Exercise prompt: Provide again, from the entries below, every line from the one containing "if r.action = 6 then r.bytes" through the one containing "form (R333). -/", exactly as written, and no other line.
----- Extracted records
/-- ENF_FLUSH (R247): with the array, every accumulating set starts to drain; the command completes when every
drain of the tile has landed. -/
def flushEff (t : ThreadId) (h : CmdHead) (s : State) : State :=
  s.issue t 0x24 1 h true (fun _ _ s =>
    match mfind s.matrix.flushing t.key with
    | some 0 => ({ s with matrix := { s.matrix with flushing := mdel s.matrix.flushing t.key } }).finish t h 1
    | some _ => s.hold t .waitUnit
    | none => s.withArray t (fun tile n s =>
        if (mfind s.matrix.chain tile).isSome then s.haltSlot t 0x1133 0xF
        else
          let s := (s.startDrains tile).releaseArray tile n
          let s := { s with matrix := { s.matrix with turned := mdel s.matrix.turned t.key } }
          let mask : Nat := ([0, 1].map (fun i => match mfind s.enf (tile * 2 + i) with
            | some e => if e.st == .draining then 2 ^ i else 0 | none => 0)).sum
          if mask = 0 then s.finish t h 1
          else ({ s with matrix := { s.matrix with flushing := mset s.matrix.flushing t.key mask } }).hold t .waitUnit))

/-! ### Grant, drains and vector steps -/

/-- An ME thread waits for the array: its next command is a matrix command that waits in WAIT_UNIT. -/
def wantsArray (s : State) (tile n : Nat) : Bool :=
  (s.thread (tile * 28 + n)).st == .waitUnit
    && (match mfind s.matrix.flushing (tile * 28 + n) with | some _ => false | none => true)

/-- The array is granted to the next requester after the last holder (R194); requester 4 is a borrowed chunk
(R257). -/
def grantEff (tile : Nat) (s : State) : State :=
  if (mfind s.matrix.holder tile).isSome then s
  else
    let last := mget s.matrix.last tile 4
    let next := ((List.range 5).map (fun i => (last + 1 + i) % 5)).find? (fun n =>
      if n = 4 then !(mget s.matrix.borrowed tile []).isEmpty else s.wantsArray tile n)
    match next with
    | none => s
    | some n =>
      let s := { s with matrix := { s.matrix with
        holder := mset s.matrix.holder tile n, zskip := mset s.matrix.zskip tile (s.flag (Regs.meCtrl tile) 0) } }
      if n = 4 then s else s.fetchNext (tile * 28 + n)

/-- The COMPLETE record of a traced command whose results have landed (R67). -/
def traceDone (trace : Bool) (k cmd : Nat) (s : State) : State := if trace then s.silAt k 3 cmd else s

/-- A matrix command of a thread is complete: the thread and the others of its tile that wait go on. -/
def matrixLanded (tile k : Nat) (s : State) : State := (s.wakeUnits tile).wakeIdle k
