-- ==== Sys2Proof/Machine/Collective.lean ====
section
/-! DEFINITION. Collectives (spec/12_collectives.md, R318 to R345): occurrences, their records and actions, READY, JOIN
and the gradient-noise entries. -/

namespace Sys2Proof.Machine
open Sys2Proof.Num

def localPeer : Nat := 0xFFFF

namespace State

/-- PEER is this module (R328). -/
def peerHere (s : State) (r : TrigRec) : Bool := r.peer == localPeer || r.peer == s.moduleNo

/-! ### Arming (R324, R325, R328, R329) -/

/-- Bytes of a data action's destination when it is resolved. -/
def dstBytes (r : TrigRec) : Nat :=
  let n := elemsOf r.fmtIn r.bytes
  if r.action = 6 then r.bytes
  else if slotForm r.dst && fmtPath r.fmtIn then 4 * n else extentOf r.fmtOut n

/-- The die of a local record's destination, where its arrival counter lies (R330). -/
def dstDie (j : Job) (k : KeyRec) (d : Nat) (r : TrigRec) : Nat :=
  match locate j k d r.dst (dstBytes r) with | .ok a => dieOf a d | .error _ => d

/-- The record adds to its arrival counter on this module, and on which die. -/
def rctrDie (s : State) (j : Job) (k : KeyRec) (d : Nat) (r : TrigRec) : Option Nat :=
  if r.rctr = noCounter then none
  else if r.action = 1 ∨ r.action = 2 ∨ r.action = 6 then (if s.peerHere r then some (dstDie j k d r) else none)
  else if r.action = 3 then some (dstDie j k d r)
  else if r.action = 5 ∨ r.action = 7 then some d
  else none

/-- A shared-store location of the NI's die, in address form (R333). -/
def joinLocOk (s : State) (j : Job) (k : KeyRec) (d : Nat) (w : W64) (n : Nat) : Bool :=
  !slotForm w && s.locOk j k d w n && (match locate j k d w n with
    | .ok a => (match placeOf a with | .shared x _ => x == d | _ => false)
    | .error _ => false)

/-- Every location and counter of a record holds at arming. -/
def recordOk (s : State) (j : Job) (k : KeyRec) (d : Nat) (r : TrigRec) : Bool :=
  let src := s.locOk j k d r.src (extentOf r.fmtIn (elemsOf r.fmtIn r.bytes))
  let dst := !s.peerHere r || s.locOk j k d r.dst (dstBytes r)
  counterOk j d r.ctr
    && (match s.rctrDie j k d r with | some x => counterOk j x r.rctr | none => true)
    && (match r.action with
      | 1 => src && dst
      | 2 => src && dst && slotForm r.dst
      | 3 => s.locOk j k d r.dst (dstBytes r) && counterOk j d (r.ef.toNat % 2 ^ 32)
      | 4 => s.locOk j k d r.dst 4
      | 6 => slotForm r.src && s.locOk j k d r.src r.bytes && !slotForm r.ef && s.locOk j k d r.ef r.bytes && dst
      | 7 =>
        let nv := bits r.aux 6 3
        nv == 0 || (s.joinLocOk j k d r.src (8 * nv) && s.joinLocOk j k d r.dst (8 * nv))
      | 8 => slotForm r.src && s.locOk j k d r.src r.bytes
      | 9 => s.locOk j k d r.dst 16
      | _ => true)

/-- Retained slots of a die (R366). -/
def retainedAt (s : State) (d slot : Nat) : Bool := (mfind s.upd.retained (d * 512 + slot)).isSome

def slotsMeet (a na b nb : Nat) : Bool := decide (a < b + nb) && decide (b < a + na)

/-- Conditions 2 and 3 of R324. -/
def claimFree (s : State) (j : Job) (k : KeyRec) (d : Nat) : Bool :=
  let mine := s.ni.occs.filter (fun o => o.job == j.handle && o.die == d)
  !(mine.any (fun o => slotsMeet o.slotFirst o.slotCount (k.firstSlot d) (k.slots d)))
    && !((List.range (k.slots d)).any (fun i => s.retainedAt d (j.niBase d + k.firstSlot d + i)))
    && decide ((mine.map (fun o => o.armed.length)).sum + k.trig d ≤ j.trigCount d)

/-- Triggered-operation slots of a die that no started occurrence holds, lowest first. -/
def freeTrigs (s : State) (d : Nat) : List Nat :=
  let used := (s.ni.occs.filter (fun o => o.die == d)).flatMap (fun o => o.armed.map (fun a => a.slot))
  (List.range 4096).filter (fun i => !used.contains i)

/-- Image offsets of a collective's records on a die. -/
def trigAt (j : Job) (k : KeyRec) (d i : Nat) : Nat := j.image.base + k.trigOff d + 64 * i

/-- An occurrence holds a READY action on some NI of the module (R326). -/
def hasReady (s : State) (j : Job) (k : KeyRec) : Bool :=
  (List.range 4).any (fun d => (List.range (k.trig d)).any (fun i => (s.trigRec (trigAt j k d i)).action == 0x0A))

/-- Every NI that takes part has started the occurrence. -/
def startedAll (s : State) (j : Job) (k : KeyRec) (round : Nat) : Bool :=
  (List.range 4).all (fun d => !k.takesPart d || (s.occOn j.handle d k.key round).isSome
    || s.ni.finished.contains (d, j.handle, round, k.key))

/-- The module's READY to every other member (R326). -/
def sendReady (d : Nat) (j : Job) (k : KeyRec) (round : Nat) (s : State) : State :=
  if s.ni.readySent.contains (j.handle, round, k.key) then s
  else
    let s := { s with ni := { s.ni with readySent := (j.handle, round, k.key) :: s.ni.readySent } }
    ((s.memberList j k.members).filter (fun m => m != s.moduleNo)).foldl (fun st m =>
      let g : NiMsg := ⟨d, m, kReady, k.key, BitVec.ofNat 32 round, 0, leBytes 4 j.block.jobId.toNat ++ leBytes 4 k.sig.toNat⟩
      { (st.sendMsg g) with ni := { (st.sendMsg g).ni with retries := (st.sendMsg g).ni.retries ++ [⟨g, j.handle⟩] } }) s

/-- Counters that an occurrence's records on this NI name as CTR or as an RCTR of this die (R324). -/
def zeroCounters (j : Job) (k : KeyRec) (d : Nat) (s : State) : State :=
  (List.range (k.trig d)).foldl (fun st i =>
    let r := st.trigRec (trigAt j k d i)
    let st := st.wrNat (sharedAddr d r.ctr) 4 0
    if st.rctrDie j k d r = some d then st.wrNat (sharedAddr d r.rctr) 4 0 else st) s

/-- Valid bits of the claimed slots are cleared (R318). -/
def clearSlots (d first n : Nat) (s : State) : State :=
  let lo := d * 524288 + first * 1024
  { s with ni := { s.ni with valid := s.ni.valid.filter (fun l => !(decide (lo ≤ l) && decide (l < lo + n * 1024))) } }

/-- The first check that a counter to be zeroed fails: its bank's mode (R145, R147). -/
def countersAcc (s : State) (j : Job) (k : KeyRec) (d : Nat) : Acc :=
  (List.range (k.trig d)).foldl (fun (acc : Acc) i =>
    let r := s.trigRec (trigAt j k d i)
    let acc := acc.andThen (s.access j ⟨4, d⟩ true false (sharedAddr d r.ctr) 4)
    if s.rctrDie j k d r = some d then acc.andThen (s.access j ⟨4, d⟩ true false (sharedAddr d r.rctr) 4) else acc) .ok

/-- The head starts: one indivisible act (R324). A record that its channel cannot give, or that is poisoned, stops it
(R170, R174). -/
def startOcc (j : Job) (d round ki : Nat) (s : State) : State :=
  let k := s.keyRec j ki
  let recs := (List.range (k.trig d)).map (fun i => trigAt j k d i)
  match (List.range (k.trig d)).find? (fun i => (s.recordAcc (trigAt j k d i) 64).isSome) with
  | some i => s.niHalt d j.handle ((s.recordAcc (trigAt j k d i) 64).getD 0) i k.key
  | none =>
  match (List.range (k.trig d)).find? (fun i => (s.trigRec (trigAt j k d i)).nheader != ~~~(s.trigRec (trigAt j k d i)).header) with
  | some i => s.niGuard d j.handle 7 i i k.key
  | none =>
    match (List.range (k.trig d)).find? (fun i => !s.recordOk j k d (s.trigRec (trigAt j k d i))) with
    | some i => s.niHalt d j.handle 0x4401 i k.key
    | none =>
    match s.countersAcc j k d with
    | .bad c => s.niHalt d j.handle c 0 k.key
    | .wait => (List.range (k.trig d)).foldl (fun st i => st.wakeFor (sharedAddr d (s.trigRec (trigAt j k d i)).ctr)) s
    | .ok =>
      let hk := j.handle.toNat * 4 + d
      let lk := hk * 256 + ki
      let free := s.freeTrigs d
      let armed := (List.range recs.length).map (fun i => (⟨i, recs.getD i 0, free.getD i 0, none, false, false⟩ : Armed))
      let o : Occ := ⟨j.handle, d, k.key, round, ki, k.firstSlot d, k.slots d, armed, false, false⟩
      let s := (s.clearSlots d (j.niBase d + k.firstSlot d) (k.slots d)).zeroCounters j k d
      let (o, seq) := (s.loseReplay j.handle).fireRecords o none
      let s := s.loseReplay j.handle
      let s := { s with ni := { s.ni with
        occs := s.ni.occs ++ [o], fireSeq := seq, heads := mset s.ni.heads hk (round, ki)
        begun := if k.launch then mset s.ni.begun lk (mget s.ni.begun lk 0 + 1) else s.ni.begun
        waited := s.ni.waited.filter (fun x => x != hk), shown := mset s.ni.shown d j.handle } }
      if s.startedAll j k round ∧ !s.hasReady j k then s.sendReady d j k round else s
----------
Problem solution:
  if r.action = 6 then r.bytes
  else if slotForm r.dst && fmtPath r.fmtIn then 4 * n else extentOf r.fmtOut n

/-- The die of a local record's destination, where its arrival counter lies (R330). -/
def dstDie (j : Job) (k : KeyRec) (d : Nat) (r : TrigRec) : Nat :=
  match locate j k d r.dst (dstBytes r) with | .ok a => dieOf a d | .error _ => d

/-- The record adds to its arrival counter on this module, and on which die. -/
def rctrDie (s : State) (j : Job) (k : KeyRec) (d : Nat) (r : TrigRec) : Option Nat :=
  if r.rctr = noCounter then none
  else if r.action = 1 ∨ r.action = 2 ∨ r.action = 6 then (if s.peerHere r then some (dstDie j k d r) else none)
  else if r.action = 3 then some (dstDie j k d r)
  else if r.action = 5 ∨ r.action = 7 then some d
  else none

/-- A shared-store location of the NI's die, in address form (R333). -/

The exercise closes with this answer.